Found 2000 images belonging to 2 classes.

We specify training batches and validation batches separately, since they are in different folders. For training batches, it is important to set shuffle=True, otherwise the performance of the algorithm will be severely affected. This is a manifestation that it is better to learn many things at once rather than to learn them sequentially in order to generalize concepts more easily.

Here is an imperfect analogy to illustrate this point: imagine that over the course of a year you teach a kid the word "Hello" for 6 months and the word "Goodbye" the rest of the time. In doing so there is a risk that the kid might associate "Hello" with warm months and "Goodbye" with cold ones. Mixing things up by alternating between both words actually helps the learning process by preventing contextual red herrings from interfering.

Since the validation set is not used to compute weights, there is no need to shuffle it. We can now proceed with training our model over a few epochs, making sure to lower to learning rate each time in order to achieve better validation accuracy.

In [6]:
model.optimizer.lr=0.1
model.fit_generator(batches, samples_per_epoch=batches.N, nb_epoch=1, 
                    validation_data=val_batches, nb_val_samples=val_batches.N)
Epoch 1/1
23000/23000 [==============================] - 634s - loss: 0.5672 - acc: 0.9629 - val_loss: 0.5497 - val_acc: 0.9650
Out[6]:

A common practice is to save weights after a few epochs in order to have a checkpoint of our progress. Training complex neural network architectures can take much longer than the 11 minutes each pass through the Dogs vs.
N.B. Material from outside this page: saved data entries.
-- ==== Sys2Proof/Syntax.lean ====
section
/-! DEFINITION. The commands that reach the block from outside: one constructor of `Instr` per row of the command table,
and the records their operands are made of. -/

namespace Sys2Proof

/-- One datagram of the object protocol (R284): header fields, payload and tag. -/
structure ObjFrame where
  /-- `VERSION` -/
  version : Nat
  /-- `SERVICE` (R285) -/
  service : Nat
  /-- `FLAGS` -/
  flags : Nat
  /-- `SESSION` identifier -/
  session : Nat
  /-- `SEQ` -/
  seq : Nat
  /-- `INDEX` -/
  index : Nat
  /-- `SUB` -/
  sub : Nat
  /-- `ARG` -/
  arg : Nat
  /-- `STATUS` -/
  status : Nat
  /-- payload, 0 to 1,024 bytes -/
  payload : List Byte
  /-- 32-byte tag, empty in the frames R284 lists -/
  tag : List Byte
  deriving DecidableEq, Repr

/-- Where a host datagram came from, or goes to: port 0 HN0, 1 HN1, 2 HSVC, IPv4 address, UDP port, and the UDP port and the 802.1Q tag
at the device's end. -/
structure NetAddr where
  /-- device port -/
  port : Nat
  /-- host IPv4 address -/
  addr : Nat
  /-- host UDP port -/
  udp : Nat
  /-- the device's UDP port -/
  own : Nat
  /-- 802.1Q VLAN ID; none for an untagged frame -/
  vlan : Option Nat
  deriving DecidableEq, Repr

/-- A Sync message as its Follow_Up completes it (R348). Times are in 2⁻¹⁶ ns since the PTP epoch. -/
structure SyncMsg where
  /-- sender's clock identity -/
  clock : Nat
  /-- domainNumber -/
  domain : Nat
  /-- logSyncInterval -/
  logInterval : Int
  /-- origin time plus correction -/
  origin : Int
  /-- hardware capture of the message in station time, before the ingress latency is removed -/
  rx : Int
  deriving DecidableEq, Repr

/-- An Announce message (R349). -/
structure AnnounceMsg where
  /-- sender's clock identity -/
  clock : Nat
  /-- sender's port number -/
  portNumber : Nat
  /-- domainNumber -/
  domain : Nat
  /-- grandmaster identity -/
  gm : Nat
  /-- priority1 -/
  priority1 : Nat
  /-- clockClass -/
  clockClass : Nat
  /-- clockAccuracy -/
  accuracy : Nat
  /-- offsetScaledLogVariance -/
  variance : Nat
  /-- priority2 -/
  priority2 : Nat
  /-- stepsRemoved -/
  steps : Nat
  /-- currentUtcOffset -/
  utc : Int
  deriving DecidableEq, Repr

/-- A Delay_Resp or Pdelay_Resp as its Follow_Up completes it (R348). Times in 2⁻¹⁶ ns. -/
structure DelayMsg where
  /-- sequenceId -/
  seqId : Nat
  /-- when the other side received the request -/
  remoteRx : Int
  /-- when the other side sent the response (peer-to-peer) -/
  remoteTx : Int
  /-- capture of the response here (peer-to-peer) -/
  rx : Int
  deriving DecidableEq, Repr

/-- One sampled-value ASDU of R310: smpCnt, smpSynch and 8 channels of value and quality. -/
structure SvAsdu where
  /-- svID -/
  svId : List Byte
  /-- confRev -/
  confRev : Nat
  /-- smpCnt -/
  smpCnt : Nat
  /-- smpSynch -/
  smpSynch : Nat
  /-- channel values in the order of R310 -/
  values : List Int
  /-- channel qualities -/
  quality : List Nat
  deriving DecidableEq, Repr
Cats data takes to train the last layer, so saving a snapshot of the model after a few passes can help us with model tweaking, model assessment and time management.

In [7]:
model_path = path + 'models/'
if not os.path.exists(model_path): os.mkdir(model_path)
    
model.save_weights(model_path + 'finetune1.h5')
In [8]:
model.optimizer.lr=0.001
model.fit_generator(batches, samples_per_epoch=batches.N, nb_epoch=2, 
                    validation_data=val_batches, nb_val_samples=val_batches.N)
Epoch 1/2
23000/23000 [==============================] - 628s - loss: 0.5459 - acc: 0.9656 - val_loss: 0.5952 - val_acc: 0.9625
Epoch 2/2
23000/23000 [==============================] - 630s - loss: 0.5392 - acc: 0.9661 - val_loss: 0.4727 - val_acc: 0.9700
Out[8]:
In [9]:
model.save_weights(model_path + 'finetune2.h5')
In [10]:
model.optimizer.lr=1e-5
model.fit_generator(batches, samples_per_epoch=batches.N, nb_epoch=5, 
                    validation_data=val_batches, nb_val_samples=val_batches.N)
Epoch 1/5
23000/23000 [==============================] - 631s - loss: 0.5018 - acc: 0.9686 - val_loss: 0.4930 - val_acc: 0.9690
Epoch 2/5
23000/23000 [==============================] - 631s - loss: 0.5274 - acc: 0.9670 - val_loss: 0.3304 - val_acc: 0.9795
Epoch 3/5
23000/23000 [==============================] - 630s - loss: 0.5399 - acc: 0.9663 - val_loss: 0.4513 - val_acc: 0.9720
Epoch 4/5
23000/23000 [==============================] - 630s - loss: 0.4530 - acc: 0.9717 - val_loss: 0.3899 - val_acc: 0.9755
Epoch 5/5
23000/23000 [==============================] - 630s - loss: 0.5801 - acc: 0.9637 - val_loss: 0.3308 - val_acc: 0.9790
Out[10]:
In [11]:
model.save_weights(model_path + 'finetune3.h5')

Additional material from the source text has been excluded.